#### WORK REQUEST
Every line below that contains "fmul" is to be copied.

Collected data entries
<<<<
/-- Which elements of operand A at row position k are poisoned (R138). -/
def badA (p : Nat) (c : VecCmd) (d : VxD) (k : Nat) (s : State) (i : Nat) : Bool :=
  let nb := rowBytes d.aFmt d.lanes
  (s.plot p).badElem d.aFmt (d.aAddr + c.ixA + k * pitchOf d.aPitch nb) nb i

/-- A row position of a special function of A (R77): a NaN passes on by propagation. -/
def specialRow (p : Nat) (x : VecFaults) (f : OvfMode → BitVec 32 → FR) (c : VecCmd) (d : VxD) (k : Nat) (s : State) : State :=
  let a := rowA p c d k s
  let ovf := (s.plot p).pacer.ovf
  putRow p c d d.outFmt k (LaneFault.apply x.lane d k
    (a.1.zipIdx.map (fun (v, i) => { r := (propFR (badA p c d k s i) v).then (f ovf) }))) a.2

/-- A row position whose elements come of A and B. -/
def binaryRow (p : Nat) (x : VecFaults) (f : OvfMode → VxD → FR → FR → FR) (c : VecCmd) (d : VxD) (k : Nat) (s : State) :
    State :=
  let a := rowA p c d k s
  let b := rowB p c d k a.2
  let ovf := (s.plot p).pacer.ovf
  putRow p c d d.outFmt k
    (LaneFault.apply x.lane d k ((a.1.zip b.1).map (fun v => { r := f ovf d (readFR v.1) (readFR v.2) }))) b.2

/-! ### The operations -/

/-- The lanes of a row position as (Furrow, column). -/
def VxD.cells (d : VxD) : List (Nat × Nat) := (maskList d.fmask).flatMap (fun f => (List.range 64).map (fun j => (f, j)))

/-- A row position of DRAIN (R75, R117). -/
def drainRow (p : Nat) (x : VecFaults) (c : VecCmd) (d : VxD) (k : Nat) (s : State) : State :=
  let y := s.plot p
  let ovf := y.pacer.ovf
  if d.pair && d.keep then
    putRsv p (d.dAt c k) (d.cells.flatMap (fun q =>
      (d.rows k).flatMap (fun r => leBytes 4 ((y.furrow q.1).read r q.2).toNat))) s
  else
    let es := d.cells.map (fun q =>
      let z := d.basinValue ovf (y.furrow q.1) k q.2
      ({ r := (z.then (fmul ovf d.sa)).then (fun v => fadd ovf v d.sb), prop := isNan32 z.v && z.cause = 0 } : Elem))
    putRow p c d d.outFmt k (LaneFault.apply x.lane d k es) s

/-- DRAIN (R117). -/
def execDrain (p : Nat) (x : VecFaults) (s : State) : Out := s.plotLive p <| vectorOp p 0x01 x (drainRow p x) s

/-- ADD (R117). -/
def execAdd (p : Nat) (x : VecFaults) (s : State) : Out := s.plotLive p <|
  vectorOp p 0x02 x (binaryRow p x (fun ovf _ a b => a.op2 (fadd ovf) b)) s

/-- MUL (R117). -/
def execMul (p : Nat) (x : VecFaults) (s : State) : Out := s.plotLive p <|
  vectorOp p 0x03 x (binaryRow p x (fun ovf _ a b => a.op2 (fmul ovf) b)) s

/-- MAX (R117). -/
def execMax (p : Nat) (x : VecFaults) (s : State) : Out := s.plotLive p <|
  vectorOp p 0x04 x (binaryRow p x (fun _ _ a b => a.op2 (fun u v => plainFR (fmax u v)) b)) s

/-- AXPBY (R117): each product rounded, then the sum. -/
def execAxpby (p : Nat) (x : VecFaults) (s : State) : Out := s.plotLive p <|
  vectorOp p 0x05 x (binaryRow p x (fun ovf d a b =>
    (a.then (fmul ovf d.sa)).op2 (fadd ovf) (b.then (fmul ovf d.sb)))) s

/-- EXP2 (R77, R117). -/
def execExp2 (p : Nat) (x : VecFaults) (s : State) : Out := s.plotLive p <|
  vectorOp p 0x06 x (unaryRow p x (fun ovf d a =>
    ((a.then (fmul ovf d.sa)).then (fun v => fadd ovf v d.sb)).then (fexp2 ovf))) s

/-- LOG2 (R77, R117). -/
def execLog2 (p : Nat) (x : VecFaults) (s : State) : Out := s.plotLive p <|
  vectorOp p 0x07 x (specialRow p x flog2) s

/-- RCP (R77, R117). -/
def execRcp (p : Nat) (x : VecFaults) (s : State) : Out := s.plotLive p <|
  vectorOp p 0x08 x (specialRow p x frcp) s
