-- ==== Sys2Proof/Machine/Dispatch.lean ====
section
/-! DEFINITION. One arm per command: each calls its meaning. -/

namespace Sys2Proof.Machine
>>>>
#### YOUR RESPONSE
      ({ r := (z.then (fmul ovf d.sa)).then (fun v => fadd ovf v d.sb), prop := isNan32 z.v && z.cause = 0 } : Elem))
  vectorOp p 0x03 x (binaryRow p x (fun ovf _ a b => a.op2 (fmul ovf) b)) s
    (a.then (fmul ovf d.sa)).op2 (fadd ovf) (b.then (fmul ovf d.sb)))) s
    ((a.then (fmul ovf d.sa)).then (fun v => fadd ovf v d.sb)).then (fexp2 ovf))) s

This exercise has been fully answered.